**WORKING DATA:**

-- ==== Sys2Proof/Machine/System.lean ====
section
/-!
DEFINITION. One control step of the whole part (Table 1-5): its boundary, its sample latch, the links and the command records; the frame
boundary (Table 5-1); and the exchange by which the dies authenticate one another during operation (R120).
-/
namespace Sys2Proof.Machine

-- ## Links (R26 to R30)

/-- A link of a die that is lost: D7's is an interface-die fault, every other a link loss (Table 1-10). -/
def linkCause (d : Nat) : Nat := if d = 7 then 0x03 else 0x04

/-- The cells whose command records slot 116 + i of a leg die carries, four to a slot (Table 1-4). -/
def slotCells (r i : Nat) : List Nat := (List.range 4).map (fun j => 12 * r + 4 * i + j)

/-- The leg die of region r discards the command slot of cell c: the cell keeps its command, once recorded in a step; in two
consecutive steps the link is lost (R28). -/
def Hw.commandLost (h : Hw) (r c : Nat) : Hw :=
  let x := h.cell c
  if x.slotLost then h
  else
    let h := (h.setCell c { x with slotLost := true }).cellFault c 0x30
    if x.repeated then h.setDie (r + 2) { h.die (r + 2) with lost := true } else h

/-- The leg die discards the slot that carries the COMMIT of cell c's set: the set stays in the shadow registers. -/
def Hw.commitLost (h : Hw) (c : Nat) : Hw :=
  if (h.cell c).capNew.isSome then
    (h.setCell c { h.cell c with capNew := none }).wrB (LEG_PWM_STATUS.SHADOW_PENDING c) true
  else h

/-- LINK_SLOT_RECEIVED on the D0 or D1 link of die d: a slot with a bad CRC is discarded and counted (R27); of a leg die, sample slots
are missing from the latch (R138, R228), command slots leave their cells as they are (R28), and without slot 119, which carries the COMMIT,
no set is captured (R27, log entry 39); of D6, its readings are missing (R237, R397). -/
def Hw.linkSlot (h : Hw) (d : Nat) (fromD1 toDie : Bool) (slot : Nat) (ok : Bool) : Hw :=
  if d < 2 then h
  else if ok then
    h.setDie d (if fromD1 then { h.die d with good1 := true } else { h.die d with good0 := true })
  else
    let h := h.incTop (if fromD1 then LINK_ERR.D1_COUNT (d - 2) else LINK_ERR.D0_COUNT (d - 2))
    let r := d - 2
    if 5 < d then (if d = 6 && !toDie && slot = 0 then h.setDie 6 { h.die 6 with readLost := true } else h)
    else if toDie then
      if 116 ≤ slot && slot ≤ 118 then (slotCells r (slot - 116)).foldl (fun acc c => acc.commandLost r c) h
      else if slot = 119 then Num.forEach 12 (fun i acc => acc.commitLost (12 * r + i)) h
      else h
    else if slot ≤ 3 then
      h.setRegion r { h.region r with sampleLost := Num.setBit (h.region r).sampleLost slot true }
    else h

/-- LINK_SLOT_RECEIVED (R27, R28). -/
def execLinkSlotReceived (d : DieId) (fromD1 toDie : Bool) (slot : Fin 125) (crcOk : Bool) (s : State) :=
  s.onLive (fun h => h.linkSlot d.val fromD1 toDie slot.val crcOk)

/-- Whether a link of die d is lost: four steps without a good slot, or R28 (R30). -/
def Hw.linkIsLost (h : Hw) (d : Nat) : Bool :=
  decide (2 ≤ d) && ((h.die d).lost || decide (4 ≤ (h.die d).bad0) || decide (4 ≤ (h.die d).bad1))

/-- LINK_LOSS (R30, R42). -/
def Hw.linkLoss (h : Hw) (d : Nat) : Hw := if h.linkIsLost d then h.chipFaultSet (linkCause d) else h

/-- LINK_LOSS (R30, R42). -/
def execLinkLoss (d : DieId) (s : State) := s.onLive (fun h => h.linkLoss d.val)

/-- A step ends on the links of die d. -/
def Hw.linkBoundary (h : Hw) (d : Nat) : Hw :=
  let x := h.die d
  h.setDie d { x with bad0 := if x.good0 then 0 else x.bad0 + 1, bad1 := if x.good1 then 0 else x.bad1 + 1,
                      good0 := false, good1 := false, readLost := false }

/-- A step ends for the command slots of cell c (R28). -/
def Hw.slotBoundary (h : Hw) (c : Nat) : Hw :=
  let x := h.cell c
  h.setCell c { x with repeated := x.slotLost, slotLost := false }

-- ## Command records (R24, R29, R202, R203, R209, R210, R239)

/-- The command of cell c: what the block's program has sent last, and a captured COMMIT set. -/
def Hw.takeCommand (h : Hw) (c : Nat) : Hw :=
  let h := h.takeCapture c
  let x := h.cell c
  if x.slotLost then h
  else h.setCell c { x with dutyIn := some x.outCmd, vectorNew := x.outVec, thrNewA := some x.outThrA, thrNewB := some x.outThrB }

/-- Matching records in 64 consecutive steps clear a command watchdog's cause (Table 1-12). -/
def Hw.countMatching (h : Hw) (r : Nat) (same : Bool) : Hw :=
  let x := h.region r
  if !same then h.setRegion r { x with matching := 0 }
  else
    let n := if x.matchAt + 1 = h.stepCount then x.matching + 1 else if x.matchAt = h.stepCount && x.matching != 0 then x.matching else 1
    let h := h.setRegion r { x with matching := n, matchAt := h.stepCount }
    if 64 ≤ n then h.clearRegionCause r 0x02 else h

/-- COMMAND_RECORD_RECEIVED at the leg die of region r: bit i of `differ` says that the D0 and D1 records of its local cell i differ. A block
with a difference is fenced; every other unfenced block's cells take their commands (R29). -/
def Hw.commandRecord (h : Hw) (r differ : Nat) : Hw :=
  let bad (k : Nat) : Bool := (cellsOf k).any (fun c => differ.testBit (c % 12))
  let h := (blocksOfRegion r).foldl (fun acc k =>
    if bad k then acc.fenceBlock k 0x02
    else if acc.blockFenced k || acc.regionHolds k || acc.chipFault then acc
    else (cellsOf k).foldl (fun a c => a.takeCommand c) acc) h
  h.countMatching r ((blocksOfRegion r).all (fun k => !bad k) &&
    (List.range 12).all (fun i => !(h.cell (12 * r + i)).slotLost))

/-- COMMAND_RECORD_RECEIVED (R29, R161, R202, R209, R210). -/
def execCommandRecordReceived (r : RegionId) (differ : Nat) (s : State) := s.onLive (fun h => h.commandRecord r.val differ)

/-- COMMAND_WATCHDOG: the leg die fences its region by itself (R19, R23, R24, R222). -/
def execCommandWatchdog (r : RegionId) (s : State) := s.onLive (fun h => h.fenceRegion r.val 0x02)

-- ## The step boundary

/-- The event flags of every block at its opening boundary, for the capture unit (R301). -/
def Hw.flagsKept (h : Hw) : Hw :=
  Num.forEach 8 (fun k acc => acc.updBlock k (fun b => { b with capFlags := (acc.reg (BLK_SEQ_FLAGS k)).toNat })) h

/-- STEP_BOUNDARY for everything but the keep-memory engine. The fences and stops of the step that ended take effect before the
boundary's own moves (R20, R31), commands before the carriers' events of the new step (R202, R203, R209). An injector advances for a step
that its block ran outside a halt (R298, R303, R472). -/
def Hw.stepBoundary (h : Hw) : Hw :=
  let h := { h with stepCount := h.stepCount + 1, phase := 0, tick := 0 }
  let h := h.wr RM_STATUS.STEP_IN_FRAME (h.stepCount % max (h.rd FRAME_CFG.FRAME_STEPS) 1)
  let h := (if h.chipFault then h.carouselReset else h).suppliesBack.dischargeTime
  let ran := (List.range 8).filter (fun k => !h.halted k)
  let h := h.debugHalts
  let h := Num.forEach 48 (fun c acc => (acc.pwmBoundary c).slotBoundary c) h
  let h := (h.safeBoundary.applyHolds).thermBoundary.startGoesOn
  let h := Num.forEach 8 (fun k acc => acc.stepWakes k) h
  let h := h.paceMoves
  let h := ran.foldl (fun acc k => acc.injBoundary k) h
  let h := Num.forEach 48 (fun c acc => acc.senseBoundary c) h
  let h := h.posBoundary.canBoundary
  let h := Num.forEach 16 (fun t acc =>
    if acc.halted (t / 2) || (acc.trioCells t).isEmpty then acc else acc.motionBoundary t) h
  let h := Num.forEach 8 (fun d acc => acc.linkBoundary d) h
  let h := Num.forEach 4 (fun r acc => acc.setRegion r { acc.region r with sampleLost := 0 }) h
  h.flagsKept.debugResumes

/-- STEP_BOUNDARY (Table 1-5, R56). -/
def Mach.stepBoundary (m : Mach) : Mach := (m.onHw Hw.stepBoundary).keepBoundary

/-- STEP_BOUNDARY (R20, R22, R26, R31, R56, R135, R151, R203, R215, R227, R239, R295, R298, R301, R306, R327, R329, R333, R339, R342, R347,
R349, R358, R394, R432, R433, R442, R444, R445). -/
def execStepBoundary (s : State) := s.onMach Mach.stepBoundary

-- ## The sample latch

/-- The lane program of block k starts from its latched signals (R111, R277, R292, R330). -/
def Hw.laneStart (h : Hw) (k : Nat) (lost auxLost : Nat → Bool) : Hw :=
  if !h.lanesRun k then h.updBlock k (fun b => { b with laneRuns := false })
  else
    let h := (h.lawsStart k).torqueStart k
    let b := h.block k
    let h := h.latchSigs k lost auxLost (h.rd (THERM_DERATE.F (k / 2 + 1))) (fun i => Tab.get b.posSnap i 0x8000)
    h.updBlock k (fun b => { b with lanePc := 0, laneRuns := true })

/-- A sample slot of the region of cell c was discarded in this step, the one with its samples or with its region record. -/
def Hw.slotMissing (h : Hw) (c : Nat) : Bool := (h.region (regionOf c)).sampleLost.testBit (c % 12 / 4)

/-- SAMPLE_LATCH: the records of the step that ended, the checks and controllers fed by them, and the start of the lane programs. -/
def Hw.sampleLatch (h : Hw) (i : LatchInputs) : Hw :=
  let h := h.atPhase 20
  let none : CellSample := { sar0 := [], sar1 := [], discard := true }
  let lost (c : Nat) : Bool := (i.cells.getD c none).discard || h.slotMissing c
  let regionLost := (List.range 4).foldl (fun m r =>
    if i.regionLost.testBit r || (h.region r).sampleLost.testBit 3 then m + 2 ^ r else m) 0
  let auxLost (r : Nat) : Bool := regionLost.testBit r
  let h := Num.forEach 48 (fun c acc => acc.sampleCell c (i.cells.getD c none)) h
  let h := (h.sampleVdc { i with regionLost := regionLost }).fastVolts i.fast (i.vdcBLost || (h.die 6).readLost)
  let h := Num.forEach 8 (fun k acc => acc.safetyLatch k) h
  let h := Num.forEach 16 (fun t acc => if (acc.trioCells t).isEmpty then acc else acc.latchFences t) h
  let h := Num.forEach 8 (fun k acc => if acc.blockEntered k && !acc.halted k then acc.chanLatches k else acc) h
  let h := Num.forEach 16 (fun t acc =>
    if (acc.trioCells t).isEmpty then acc else acc.monitorLatch t (i.tmDiffer.testBit t)) h
  let h := Num.forEach 8 (fun k acc => acc.laneStart k lost auxLost) h
  h.histLatch

/-- SAMPLE_LATCH (R111, R112, R137, R138, R228 to R231, R235 to R237, R245, R277, R297, R303, R307, R308, R363, R365, R366, R392, R395 to
R397, R399 to R408, R412, R421, R429, R430, R432, R440, R442, R446, R447, R454, R554). -/
def execSampleLatch (i : LatchInputs) (s : State) := s.onLive (fun h => h.sampleLatch i)

-- ## The frame boundary (Table 5-1)

/-- Order 1: the copies of the ownership map compare their digests (R109). -/
def Hw.compareMaps (h : Hw) (equal : Bool) : Hw :=
  let h := h.incTop TS_MAP_STATUS.FRAMES
  if equal then h else (h.incTop TS_MAP_STATUS.MISMATCHES).chipFaultSet 0x08

/-- Order 5 and what has no order of its own: blocks and cells return, the envelopes of SS1 are checked, and safety stops are released
(R43, R350, R352, R355, R356, R436, R443). -/
def Hw.frameReturns (h : Hw) : Hw :=
  let h := Num.forEach 8 (fun k acc => acc.returnBlock k) h
  let h := Num.forEach 16 (fun p acc => if acc.active p then acc.frameLegs p else acc) h
  (Num.forEach 16 (fun p acc => acc.envelopes p) h).releases

/-- FRAME_BOUNDARY, at a step boundary that opens a frame (R58): the actions of Table 5-1 in order, then those of the converters, of CAN
and of an orderly shutdown. -/
def Mach.frameBoundary (m : Mach) (equal : Bool) : Mach :=
  if !m.hw.frameDue then m
  else
    let m := m.onHw (fun h => (h.compareMaps equal).deadlocks.switchStart)
    let m := m.reloadBack
    m.onHw (fun h =>
      let h := Num.forEach 16 (fun p acc => acc.startPartition p) h
      let h := h.frameReturns
      let h := Num.forEach 16 (fun p acc => acc.creditRefill p) h
      let h := Num.forEach 8 (fun k acc => acc.frameWakes k) h
      h.measFrame.canFrame.shutStage1)

/-- FRAME_BOUNDARY (R19, R43, R58, R66, R98, R102, R103, R109, R113, R115, R117, R136, R142, R151, R153, R154, R181, R211, R269, R274, R280,
R316, R333, R350, R352, R355 to R358, R434, R436, R443, R444, R498). -/
def execFrameBoundary (digestEqual : Bool) (s : State) := s.onMach (fun m => m.frameBoundary digestEqual)

-- ## Authentication during operation (R120): die d proves itself to the others with fresh nonces, and the roster decides

/-- The fourth failure of an exchange: the reaction of the die, for D6 exactly that of a clock fault (R120). -/
def Hw.authLost (h : Hw) (d : Nat) : Hw :=
  if 2 ≤ d && d ≤ 5 then h.fenceRegion (d - 2) 0x01
  else if d = 6 then ((h.wr (DIE_STATE.DIE 6) 4).measClockLost).d6Invalid 0x21 true
  else (h.wr (DIE_STATE.DIE d) 4).chipFaultSet 0x07

/-- An exchange succeeds: a leg die refused at start is authenticated and stays fenced, and its region's cause clears (Table 1-12). -/
def Hw.authGood (h : Hw) (d : Nat) : Hw :=
  let h := h.setDie d { h.die d with retries := 0, retrying := false }
  if 2 ≤ d && d ≤ 5 then
    (if h.rd (DIE_STATE.DIE d) = 3 then h.wr (DIE_STATE.DIE d) 2 else h).clearRegionCause (d - 2) 0x01
  else h

/-- DIE_REAUTHENTICATION: the exchange of every 60 s (R120). -/
def Hw.reauth (h : Hw) (d : Nat) (good : Bool) : Hw :=
  if good then h.authGood d else h.setDie d { h.die d with retries := 0, retrying := true }

/-- DIE_REAUTHENTICATION (R120). -/
def execDieReauthentication (d : DieId) (answers : List DieAnswer) (s : State) :=
  s.onLive (fun h => { h.reauth d.val (h.dieAuthentic d.val answers) with fresh := h.fresh + 1 })

/-- DIE_REAUTH_RETRY: one of the three retries of a failed exchange (R120). -/
def Hw.reauthRetry (h : Hw) (d : Nat) (good : Bool) : Hw :=
  let x := h.die d
  if !x.retrying then h
  else if good then h.authGood d
  else if x.retries < 2 then h.setDie d { x with retries := x.retries + 1 }
  else (h.setDie d { x with retries := 0, retrying := false }).authLost d

/-- DIE_REAUTH_RETRY (R120). -/
def execDieReauthRetry (d : DieId) (answers : List DieAnswer) (s : State) :=
  s.onLive (fun h => { h.reauthRetry d.val (h.dieAuthentic d.val answers) with fresh := h.fresh + 1 })

end Sys2Proof.Machine
end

**TASK DIRECTIONS:** An exact repeat of the lines from the one containing "else (h.setDie d" through the final line above, both included, is the whole answer.

**TASK ANSWER:**
  else (h.setDie d { x with retries := 0, retrying := false }).authLost d

/-- DIE_REAUTH_RETRY (R120). -/
def execDieReauthRetry (d : DieId) (answers : List DieAnswer) (s : State) :=
  s.onLive (fun h => { h.reauthRetry d.val (h.dieAuthentic d.val answers) with fresh := h.fresh + 1 })

end Sys2Proof.Machine
end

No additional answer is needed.